*** Opening of Information ***

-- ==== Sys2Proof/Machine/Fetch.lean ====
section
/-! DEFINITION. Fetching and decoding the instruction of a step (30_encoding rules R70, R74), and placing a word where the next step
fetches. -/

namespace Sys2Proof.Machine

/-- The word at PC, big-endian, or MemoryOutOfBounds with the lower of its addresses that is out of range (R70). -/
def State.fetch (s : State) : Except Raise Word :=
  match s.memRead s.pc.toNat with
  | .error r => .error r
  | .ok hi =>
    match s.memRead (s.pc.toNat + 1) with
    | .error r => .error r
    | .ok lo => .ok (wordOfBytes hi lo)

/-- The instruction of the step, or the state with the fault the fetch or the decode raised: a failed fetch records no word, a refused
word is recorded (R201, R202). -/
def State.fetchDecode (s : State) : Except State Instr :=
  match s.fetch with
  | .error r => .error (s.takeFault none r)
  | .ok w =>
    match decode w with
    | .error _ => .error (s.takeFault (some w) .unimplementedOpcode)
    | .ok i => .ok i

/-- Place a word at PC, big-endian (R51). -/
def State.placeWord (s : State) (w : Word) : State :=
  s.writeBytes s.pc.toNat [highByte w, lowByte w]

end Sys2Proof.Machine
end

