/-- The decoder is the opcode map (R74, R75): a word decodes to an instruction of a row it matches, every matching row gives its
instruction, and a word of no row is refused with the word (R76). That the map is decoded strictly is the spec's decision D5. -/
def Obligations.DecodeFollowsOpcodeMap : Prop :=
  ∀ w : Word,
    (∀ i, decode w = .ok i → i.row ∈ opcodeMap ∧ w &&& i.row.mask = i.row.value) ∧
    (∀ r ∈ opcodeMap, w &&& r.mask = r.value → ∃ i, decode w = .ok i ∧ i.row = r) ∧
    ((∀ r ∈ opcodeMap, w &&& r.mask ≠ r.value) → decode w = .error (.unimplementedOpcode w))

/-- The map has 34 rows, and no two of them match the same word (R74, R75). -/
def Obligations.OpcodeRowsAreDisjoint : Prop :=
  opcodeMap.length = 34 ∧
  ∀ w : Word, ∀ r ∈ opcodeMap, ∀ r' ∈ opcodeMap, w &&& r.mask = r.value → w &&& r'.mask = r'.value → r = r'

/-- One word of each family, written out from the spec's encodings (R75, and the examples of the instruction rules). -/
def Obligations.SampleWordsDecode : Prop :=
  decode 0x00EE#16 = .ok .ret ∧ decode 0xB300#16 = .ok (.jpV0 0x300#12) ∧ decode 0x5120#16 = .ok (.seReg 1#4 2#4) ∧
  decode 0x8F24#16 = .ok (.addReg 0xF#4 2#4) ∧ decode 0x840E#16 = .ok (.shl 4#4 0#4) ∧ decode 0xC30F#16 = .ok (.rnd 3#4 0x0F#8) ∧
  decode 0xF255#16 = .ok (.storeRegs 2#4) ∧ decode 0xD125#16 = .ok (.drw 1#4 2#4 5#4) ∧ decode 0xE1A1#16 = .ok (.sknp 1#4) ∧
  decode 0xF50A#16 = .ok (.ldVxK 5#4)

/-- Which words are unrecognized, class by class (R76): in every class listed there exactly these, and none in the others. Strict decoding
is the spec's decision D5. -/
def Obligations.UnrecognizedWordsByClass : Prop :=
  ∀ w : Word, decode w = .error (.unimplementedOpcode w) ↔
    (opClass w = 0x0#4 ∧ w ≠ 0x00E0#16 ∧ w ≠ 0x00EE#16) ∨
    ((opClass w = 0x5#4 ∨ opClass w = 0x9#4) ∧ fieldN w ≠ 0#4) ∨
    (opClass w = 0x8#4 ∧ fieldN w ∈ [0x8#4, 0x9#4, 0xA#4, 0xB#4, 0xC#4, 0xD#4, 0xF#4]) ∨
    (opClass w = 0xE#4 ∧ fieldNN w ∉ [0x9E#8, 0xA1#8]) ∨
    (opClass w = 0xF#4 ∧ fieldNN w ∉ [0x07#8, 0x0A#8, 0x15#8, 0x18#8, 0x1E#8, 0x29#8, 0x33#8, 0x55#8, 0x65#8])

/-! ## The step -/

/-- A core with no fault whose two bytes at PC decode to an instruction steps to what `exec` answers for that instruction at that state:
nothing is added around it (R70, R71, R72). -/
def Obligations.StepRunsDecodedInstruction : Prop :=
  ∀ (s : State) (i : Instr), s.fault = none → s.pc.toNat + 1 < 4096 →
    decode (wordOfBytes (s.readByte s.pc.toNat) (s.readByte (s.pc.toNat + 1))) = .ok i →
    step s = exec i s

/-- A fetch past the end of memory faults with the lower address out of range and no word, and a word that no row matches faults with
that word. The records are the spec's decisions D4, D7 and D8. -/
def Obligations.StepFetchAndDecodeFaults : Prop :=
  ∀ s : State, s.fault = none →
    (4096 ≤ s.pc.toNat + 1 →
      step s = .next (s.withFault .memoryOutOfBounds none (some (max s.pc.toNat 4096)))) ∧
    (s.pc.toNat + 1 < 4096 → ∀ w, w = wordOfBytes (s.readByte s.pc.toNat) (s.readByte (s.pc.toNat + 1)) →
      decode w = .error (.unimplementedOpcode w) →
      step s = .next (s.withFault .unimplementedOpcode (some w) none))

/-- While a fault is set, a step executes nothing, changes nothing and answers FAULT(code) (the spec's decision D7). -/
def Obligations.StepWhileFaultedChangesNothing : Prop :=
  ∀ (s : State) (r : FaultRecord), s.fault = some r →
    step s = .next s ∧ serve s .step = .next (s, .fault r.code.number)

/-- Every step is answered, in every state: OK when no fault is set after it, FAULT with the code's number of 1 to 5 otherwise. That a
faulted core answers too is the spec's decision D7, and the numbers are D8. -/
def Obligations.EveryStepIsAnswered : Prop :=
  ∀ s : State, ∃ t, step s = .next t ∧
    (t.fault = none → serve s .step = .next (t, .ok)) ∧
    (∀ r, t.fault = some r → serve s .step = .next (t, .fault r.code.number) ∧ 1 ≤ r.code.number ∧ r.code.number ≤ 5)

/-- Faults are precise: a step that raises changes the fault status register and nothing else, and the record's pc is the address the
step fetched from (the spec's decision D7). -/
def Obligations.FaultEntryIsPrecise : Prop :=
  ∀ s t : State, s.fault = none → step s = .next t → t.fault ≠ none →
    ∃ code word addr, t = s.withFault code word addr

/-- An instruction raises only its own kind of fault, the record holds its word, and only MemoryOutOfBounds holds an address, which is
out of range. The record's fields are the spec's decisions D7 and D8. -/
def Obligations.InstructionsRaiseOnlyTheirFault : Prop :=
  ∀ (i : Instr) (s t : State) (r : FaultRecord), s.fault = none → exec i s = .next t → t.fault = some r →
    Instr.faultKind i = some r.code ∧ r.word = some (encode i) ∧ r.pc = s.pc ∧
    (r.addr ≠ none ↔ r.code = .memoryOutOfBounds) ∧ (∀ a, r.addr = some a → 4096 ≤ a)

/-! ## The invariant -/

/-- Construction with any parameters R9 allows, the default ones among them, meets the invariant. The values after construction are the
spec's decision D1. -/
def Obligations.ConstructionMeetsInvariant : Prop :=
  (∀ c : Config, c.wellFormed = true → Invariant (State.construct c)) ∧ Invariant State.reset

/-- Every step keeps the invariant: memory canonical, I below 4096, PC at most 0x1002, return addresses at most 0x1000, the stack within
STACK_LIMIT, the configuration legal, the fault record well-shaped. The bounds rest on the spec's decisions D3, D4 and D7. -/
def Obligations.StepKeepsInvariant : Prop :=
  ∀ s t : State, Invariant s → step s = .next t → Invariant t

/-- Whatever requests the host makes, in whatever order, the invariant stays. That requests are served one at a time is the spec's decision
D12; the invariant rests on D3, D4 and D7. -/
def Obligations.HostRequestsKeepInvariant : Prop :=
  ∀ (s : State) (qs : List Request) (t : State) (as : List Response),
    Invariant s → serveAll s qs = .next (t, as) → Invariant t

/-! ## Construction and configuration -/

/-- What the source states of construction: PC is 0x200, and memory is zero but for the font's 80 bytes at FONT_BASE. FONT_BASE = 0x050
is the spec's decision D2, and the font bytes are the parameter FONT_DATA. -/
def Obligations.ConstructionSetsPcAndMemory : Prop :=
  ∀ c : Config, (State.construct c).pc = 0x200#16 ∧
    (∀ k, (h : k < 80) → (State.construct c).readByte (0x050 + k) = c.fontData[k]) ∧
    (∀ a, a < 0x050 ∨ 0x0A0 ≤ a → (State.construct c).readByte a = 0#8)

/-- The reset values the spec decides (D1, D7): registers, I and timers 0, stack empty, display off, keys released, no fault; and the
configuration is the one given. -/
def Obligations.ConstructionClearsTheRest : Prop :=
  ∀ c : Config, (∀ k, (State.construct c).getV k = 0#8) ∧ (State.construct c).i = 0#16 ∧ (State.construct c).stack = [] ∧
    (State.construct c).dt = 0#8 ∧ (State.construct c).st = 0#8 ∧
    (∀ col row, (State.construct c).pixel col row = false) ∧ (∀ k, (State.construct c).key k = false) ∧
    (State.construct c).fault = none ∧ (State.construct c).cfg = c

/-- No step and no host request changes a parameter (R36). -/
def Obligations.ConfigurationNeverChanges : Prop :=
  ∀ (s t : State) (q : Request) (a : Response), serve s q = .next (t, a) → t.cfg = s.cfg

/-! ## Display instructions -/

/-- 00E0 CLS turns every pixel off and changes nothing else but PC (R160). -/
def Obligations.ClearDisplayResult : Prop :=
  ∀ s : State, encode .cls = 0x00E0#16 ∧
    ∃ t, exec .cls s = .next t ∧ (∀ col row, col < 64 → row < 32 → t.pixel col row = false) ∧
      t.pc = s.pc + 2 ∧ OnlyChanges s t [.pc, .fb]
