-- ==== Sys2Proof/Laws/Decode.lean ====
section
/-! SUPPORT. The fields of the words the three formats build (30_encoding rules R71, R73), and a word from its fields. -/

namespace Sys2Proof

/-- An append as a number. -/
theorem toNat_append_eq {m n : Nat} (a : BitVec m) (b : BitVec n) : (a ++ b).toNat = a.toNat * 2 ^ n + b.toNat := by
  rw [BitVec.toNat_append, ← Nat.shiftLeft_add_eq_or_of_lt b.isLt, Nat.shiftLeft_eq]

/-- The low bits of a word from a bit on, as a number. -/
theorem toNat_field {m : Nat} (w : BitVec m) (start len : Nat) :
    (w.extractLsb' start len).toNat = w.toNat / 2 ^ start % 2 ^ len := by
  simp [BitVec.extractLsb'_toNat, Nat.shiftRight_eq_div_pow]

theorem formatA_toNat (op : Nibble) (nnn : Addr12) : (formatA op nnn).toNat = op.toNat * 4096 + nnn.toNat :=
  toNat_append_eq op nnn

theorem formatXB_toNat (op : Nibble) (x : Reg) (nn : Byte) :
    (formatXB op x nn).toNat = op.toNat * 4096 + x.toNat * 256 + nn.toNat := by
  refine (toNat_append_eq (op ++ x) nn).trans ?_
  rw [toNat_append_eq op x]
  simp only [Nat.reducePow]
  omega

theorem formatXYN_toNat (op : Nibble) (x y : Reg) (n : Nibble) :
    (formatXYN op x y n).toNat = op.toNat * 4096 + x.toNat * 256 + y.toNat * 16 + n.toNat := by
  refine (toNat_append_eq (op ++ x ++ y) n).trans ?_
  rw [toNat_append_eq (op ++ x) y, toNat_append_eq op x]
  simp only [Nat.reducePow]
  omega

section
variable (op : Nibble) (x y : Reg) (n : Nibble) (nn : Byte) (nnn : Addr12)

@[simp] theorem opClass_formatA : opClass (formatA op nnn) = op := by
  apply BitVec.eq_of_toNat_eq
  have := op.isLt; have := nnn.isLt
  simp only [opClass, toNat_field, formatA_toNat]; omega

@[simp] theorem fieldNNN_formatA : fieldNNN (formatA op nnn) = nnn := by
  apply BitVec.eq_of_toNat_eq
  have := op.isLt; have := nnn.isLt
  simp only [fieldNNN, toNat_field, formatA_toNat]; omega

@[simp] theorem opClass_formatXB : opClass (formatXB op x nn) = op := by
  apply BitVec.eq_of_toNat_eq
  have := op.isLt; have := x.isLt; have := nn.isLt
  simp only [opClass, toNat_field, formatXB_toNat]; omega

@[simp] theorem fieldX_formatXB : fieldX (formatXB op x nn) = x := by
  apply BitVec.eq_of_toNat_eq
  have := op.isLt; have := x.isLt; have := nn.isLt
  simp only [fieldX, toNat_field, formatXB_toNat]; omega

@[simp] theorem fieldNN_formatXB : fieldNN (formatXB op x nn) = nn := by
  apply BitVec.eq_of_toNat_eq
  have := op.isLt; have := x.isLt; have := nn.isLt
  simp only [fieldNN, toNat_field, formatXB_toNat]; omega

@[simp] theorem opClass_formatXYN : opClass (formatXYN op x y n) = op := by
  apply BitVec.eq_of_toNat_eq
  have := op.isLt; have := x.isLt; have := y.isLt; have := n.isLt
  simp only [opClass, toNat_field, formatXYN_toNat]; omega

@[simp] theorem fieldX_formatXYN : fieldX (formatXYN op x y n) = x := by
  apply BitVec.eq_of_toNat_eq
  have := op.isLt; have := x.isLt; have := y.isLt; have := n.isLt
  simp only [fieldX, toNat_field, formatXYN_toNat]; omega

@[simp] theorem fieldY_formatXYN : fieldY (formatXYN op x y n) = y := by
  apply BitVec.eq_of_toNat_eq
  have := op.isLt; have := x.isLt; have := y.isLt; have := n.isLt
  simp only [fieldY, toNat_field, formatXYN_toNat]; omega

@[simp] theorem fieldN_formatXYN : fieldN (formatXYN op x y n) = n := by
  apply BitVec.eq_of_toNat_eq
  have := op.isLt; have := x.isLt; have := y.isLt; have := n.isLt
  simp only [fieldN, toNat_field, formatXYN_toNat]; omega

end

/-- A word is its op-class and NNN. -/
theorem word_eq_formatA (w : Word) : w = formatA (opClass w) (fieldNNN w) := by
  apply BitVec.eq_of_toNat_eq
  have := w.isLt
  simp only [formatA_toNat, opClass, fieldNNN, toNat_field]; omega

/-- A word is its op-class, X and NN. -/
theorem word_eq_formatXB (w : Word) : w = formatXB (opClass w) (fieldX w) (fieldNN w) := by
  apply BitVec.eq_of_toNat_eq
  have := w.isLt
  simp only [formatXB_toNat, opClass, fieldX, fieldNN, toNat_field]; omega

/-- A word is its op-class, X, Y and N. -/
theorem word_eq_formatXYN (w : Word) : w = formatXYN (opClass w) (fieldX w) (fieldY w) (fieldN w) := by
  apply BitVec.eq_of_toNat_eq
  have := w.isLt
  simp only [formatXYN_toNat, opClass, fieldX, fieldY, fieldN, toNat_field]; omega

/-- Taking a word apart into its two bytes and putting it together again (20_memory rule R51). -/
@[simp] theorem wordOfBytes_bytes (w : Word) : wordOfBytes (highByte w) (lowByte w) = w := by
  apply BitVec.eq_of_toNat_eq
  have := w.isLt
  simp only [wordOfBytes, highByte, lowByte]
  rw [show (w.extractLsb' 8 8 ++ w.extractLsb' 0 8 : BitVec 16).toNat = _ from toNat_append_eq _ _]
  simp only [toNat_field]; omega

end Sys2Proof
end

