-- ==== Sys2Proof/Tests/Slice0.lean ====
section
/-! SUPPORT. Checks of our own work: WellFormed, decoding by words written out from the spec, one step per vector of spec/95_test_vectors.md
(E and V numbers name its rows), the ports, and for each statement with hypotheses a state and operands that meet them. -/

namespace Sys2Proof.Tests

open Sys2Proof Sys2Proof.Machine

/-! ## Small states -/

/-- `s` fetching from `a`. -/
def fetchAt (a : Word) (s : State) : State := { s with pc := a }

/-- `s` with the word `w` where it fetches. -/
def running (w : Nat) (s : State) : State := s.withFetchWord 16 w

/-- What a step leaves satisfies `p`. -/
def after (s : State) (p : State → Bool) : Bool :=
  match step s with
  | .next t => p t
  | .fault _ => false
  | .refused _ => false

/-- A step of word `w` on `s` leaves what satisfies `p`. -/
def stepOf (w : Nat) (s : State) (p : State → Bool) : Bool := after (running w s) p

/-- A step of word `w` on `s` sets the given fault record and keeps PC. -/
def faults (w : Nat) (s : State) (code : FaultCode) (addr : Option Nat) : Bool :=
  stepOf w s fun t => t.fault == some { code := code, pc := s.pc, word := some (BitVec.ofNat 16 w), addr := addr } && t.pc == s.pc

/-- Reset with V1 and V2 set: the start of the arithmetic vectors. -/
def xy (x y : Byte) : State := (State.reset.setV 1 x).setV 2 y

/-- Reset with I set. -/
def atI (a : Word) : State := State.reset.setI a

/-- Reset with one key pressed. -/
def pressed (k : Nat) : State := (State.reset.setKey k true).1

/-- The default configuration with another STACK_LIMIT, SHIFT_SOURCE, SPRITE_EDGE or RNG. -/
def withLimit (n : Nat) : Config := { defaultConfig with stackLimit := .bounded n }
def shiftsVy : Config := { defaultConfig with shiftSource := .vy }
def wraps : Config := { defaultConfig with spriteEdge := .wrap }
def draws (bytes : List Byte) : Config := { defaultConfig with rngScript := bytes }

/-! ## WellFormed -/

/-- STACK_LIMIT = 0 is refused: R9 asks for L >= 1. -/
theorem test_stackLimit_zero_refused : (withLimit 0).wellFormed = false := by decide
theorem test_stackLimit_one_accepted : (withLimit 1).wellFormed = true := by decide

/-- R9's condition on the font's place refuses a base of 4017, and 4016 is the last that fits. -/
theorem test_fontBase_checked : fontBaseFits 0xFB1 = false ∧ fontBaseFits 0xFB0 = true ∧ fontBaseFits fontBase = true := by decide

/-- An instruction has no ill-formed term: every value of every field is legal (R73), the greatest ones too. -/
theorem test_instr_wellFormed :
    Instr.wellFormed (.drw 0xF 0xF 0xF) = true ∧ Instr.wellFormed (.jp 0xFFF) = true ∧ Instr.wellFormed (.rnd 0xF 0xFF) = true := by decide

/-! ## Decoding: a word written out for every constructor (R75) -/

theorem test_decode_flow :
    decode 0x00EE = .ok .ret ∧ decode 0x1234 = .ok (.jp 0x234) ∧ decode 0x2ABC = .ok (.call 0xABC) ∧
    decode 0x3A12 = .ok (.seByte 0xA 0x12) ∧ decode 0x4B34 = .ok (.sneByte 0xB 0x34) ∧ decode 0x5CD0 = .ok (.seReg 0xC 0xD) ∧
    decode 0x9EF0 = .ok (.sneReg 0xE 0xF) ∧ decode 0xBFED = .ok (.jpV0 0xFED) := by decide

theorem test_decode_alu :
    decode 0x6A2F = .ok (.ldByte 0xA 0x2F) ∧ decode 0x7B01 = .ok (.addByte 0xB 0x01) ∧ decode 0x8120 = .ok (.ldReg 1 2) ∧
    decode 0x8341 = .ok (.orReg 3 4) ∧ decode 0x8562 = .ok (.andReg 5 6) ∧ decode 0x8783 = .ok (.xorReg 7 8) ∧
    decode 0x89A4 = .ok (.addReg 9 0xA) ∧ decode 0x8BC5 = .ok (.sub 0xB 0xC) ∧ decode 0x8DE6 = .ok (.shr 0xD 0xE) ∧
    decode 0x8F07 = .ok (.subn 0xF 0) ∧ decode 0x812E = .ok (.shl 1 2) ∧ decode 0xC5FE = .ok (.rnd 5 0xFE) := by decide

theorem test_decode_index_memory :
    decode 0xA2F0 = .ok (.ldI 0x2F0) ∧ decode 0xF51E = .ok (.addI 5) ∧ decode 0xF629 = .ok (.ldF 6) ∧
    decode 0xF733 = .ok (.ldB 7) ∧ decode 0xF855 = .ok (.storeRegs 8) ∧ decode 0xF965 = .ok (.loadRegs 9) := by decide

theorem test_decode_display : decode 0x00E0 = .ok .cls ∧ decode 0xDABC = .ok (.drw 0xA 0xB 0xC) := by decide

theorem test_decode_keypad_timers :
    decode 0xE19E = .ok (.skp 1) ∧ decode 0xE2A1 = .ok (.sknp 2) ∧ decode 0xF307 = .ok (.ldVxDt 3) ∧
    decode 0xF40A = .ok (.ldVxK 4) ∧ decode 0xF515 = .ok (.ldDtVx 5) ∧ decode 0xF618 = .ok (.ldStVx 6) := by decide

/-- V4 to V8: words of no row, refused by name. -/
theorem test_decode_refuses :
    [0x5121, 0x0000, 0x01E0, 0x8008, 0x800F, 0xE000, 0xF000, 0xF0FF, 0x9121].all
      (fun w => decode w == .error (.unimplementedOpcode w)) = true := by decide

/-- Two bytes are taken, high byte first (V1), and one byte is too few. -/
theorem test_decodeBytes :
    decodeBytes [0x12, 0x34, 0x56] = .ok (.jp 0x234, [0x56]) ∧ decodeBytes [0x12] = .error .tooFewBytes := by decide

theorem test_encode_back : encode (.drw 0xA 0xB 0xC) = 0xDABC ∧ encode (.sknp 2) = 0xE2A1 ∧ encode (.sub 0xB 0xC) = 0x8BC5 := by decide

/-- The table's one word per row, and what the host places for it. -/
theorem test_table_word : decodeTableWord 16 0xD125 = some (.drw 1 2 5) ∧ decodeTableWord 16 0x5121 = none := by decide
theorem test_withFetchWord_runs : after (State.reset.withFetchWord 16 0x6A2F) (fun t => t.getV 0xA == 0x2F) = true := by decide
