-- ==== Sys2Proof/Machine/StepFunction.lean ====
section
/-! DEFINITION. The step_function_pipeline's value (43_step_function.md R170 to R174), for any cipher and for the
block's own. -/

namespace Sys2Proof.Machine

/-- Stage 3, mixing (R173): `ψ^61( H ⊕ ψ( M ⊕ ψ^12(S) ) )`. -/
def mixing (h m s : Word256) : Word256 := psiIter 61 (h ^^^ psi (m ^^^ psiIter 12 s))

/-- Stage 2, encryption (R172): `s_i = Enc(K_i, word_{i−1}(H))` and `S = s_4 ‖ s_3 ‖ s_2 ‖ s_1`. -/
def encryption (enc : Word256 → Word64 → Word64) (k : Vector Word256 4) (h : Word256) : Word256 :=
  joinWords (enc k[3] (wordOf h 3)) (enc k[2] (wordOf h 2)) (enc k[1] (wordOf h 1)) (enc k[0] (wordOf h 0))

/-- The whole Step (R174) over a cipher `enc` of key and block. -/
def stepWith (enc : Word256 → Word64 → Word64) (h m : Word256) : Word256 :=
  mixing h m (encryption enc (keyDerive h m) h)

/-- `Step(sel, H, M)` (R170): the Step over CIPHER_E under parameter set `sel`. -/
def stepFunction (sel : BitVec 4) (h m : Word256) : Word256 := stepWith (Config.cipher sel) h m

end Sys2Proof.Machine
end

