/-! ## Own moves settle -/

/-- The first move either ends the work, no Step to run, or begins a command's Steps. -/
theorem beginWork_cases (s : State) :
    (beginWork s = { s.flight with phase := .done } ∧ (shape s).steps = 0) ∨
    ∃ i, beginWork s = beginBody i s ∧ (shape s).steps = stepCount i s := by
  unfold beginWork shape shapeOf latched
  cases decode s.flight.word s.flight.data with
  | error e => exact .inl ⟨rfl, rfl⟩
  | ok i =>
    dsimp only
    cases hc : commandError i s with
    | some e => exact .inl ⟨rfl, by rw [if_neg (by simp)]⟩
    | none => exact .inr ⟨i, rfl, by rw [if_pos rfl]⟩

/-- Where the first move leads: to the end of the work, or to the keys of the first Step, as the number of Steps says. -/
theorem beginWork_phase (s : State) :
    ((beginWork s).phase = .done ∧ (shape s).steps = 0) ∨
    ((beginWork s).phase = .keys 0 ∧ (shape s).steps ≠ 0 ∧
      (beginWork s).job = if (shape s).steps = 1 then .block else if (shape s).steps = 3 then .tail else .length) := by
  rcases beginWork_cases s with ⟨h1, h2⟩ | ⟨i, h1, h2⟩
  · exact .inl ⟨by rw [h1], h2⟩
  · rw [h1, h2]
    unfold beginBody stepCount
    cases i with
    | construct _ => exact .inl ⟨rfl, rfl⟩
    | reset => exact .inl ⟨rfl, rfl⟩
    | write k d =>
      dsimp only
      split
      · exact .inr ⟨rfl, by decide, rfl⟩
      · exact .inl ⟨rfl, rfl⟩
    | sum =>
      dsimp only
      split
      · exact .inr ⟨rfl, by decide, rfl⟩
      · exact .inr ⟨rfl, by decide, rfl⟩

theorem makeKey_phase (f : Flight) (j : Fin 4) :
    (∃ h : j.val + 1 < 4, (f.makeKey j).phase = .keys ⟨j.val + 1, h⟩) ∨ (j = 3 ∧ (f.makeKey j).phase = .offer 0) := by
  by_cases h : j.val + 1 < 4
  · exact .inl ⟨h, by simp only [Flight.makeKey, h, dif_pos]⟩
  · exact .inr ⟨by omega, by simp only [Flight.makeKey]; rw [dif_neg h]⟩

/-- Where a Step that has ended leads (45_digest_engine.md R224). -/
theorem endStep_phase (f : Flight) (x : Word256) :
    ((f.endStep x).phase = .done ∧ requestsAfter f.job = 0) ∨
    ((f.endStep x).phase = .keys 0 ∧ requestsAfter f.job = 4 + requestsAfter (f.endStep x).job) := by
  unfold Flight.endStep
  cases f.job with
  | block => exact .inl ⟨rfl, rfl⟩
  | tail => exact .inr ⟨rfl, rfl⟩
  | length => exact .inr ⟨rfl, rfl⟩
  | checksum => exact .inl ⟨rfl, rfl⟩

*** Close of Information ***

Exercise goal:
Lines with the word "block": copy each one from the data above.

Task output:
block's own. -/
/-- The whole Step (R174) over a cipher `enc` of key and block. -/
      (beginWork s).job = if (shape s).steps = 1 then .block else if (shape s).steps = 3 then .tail else .length) := by
  | block => exact .inl ⟨rfl, rfl⟩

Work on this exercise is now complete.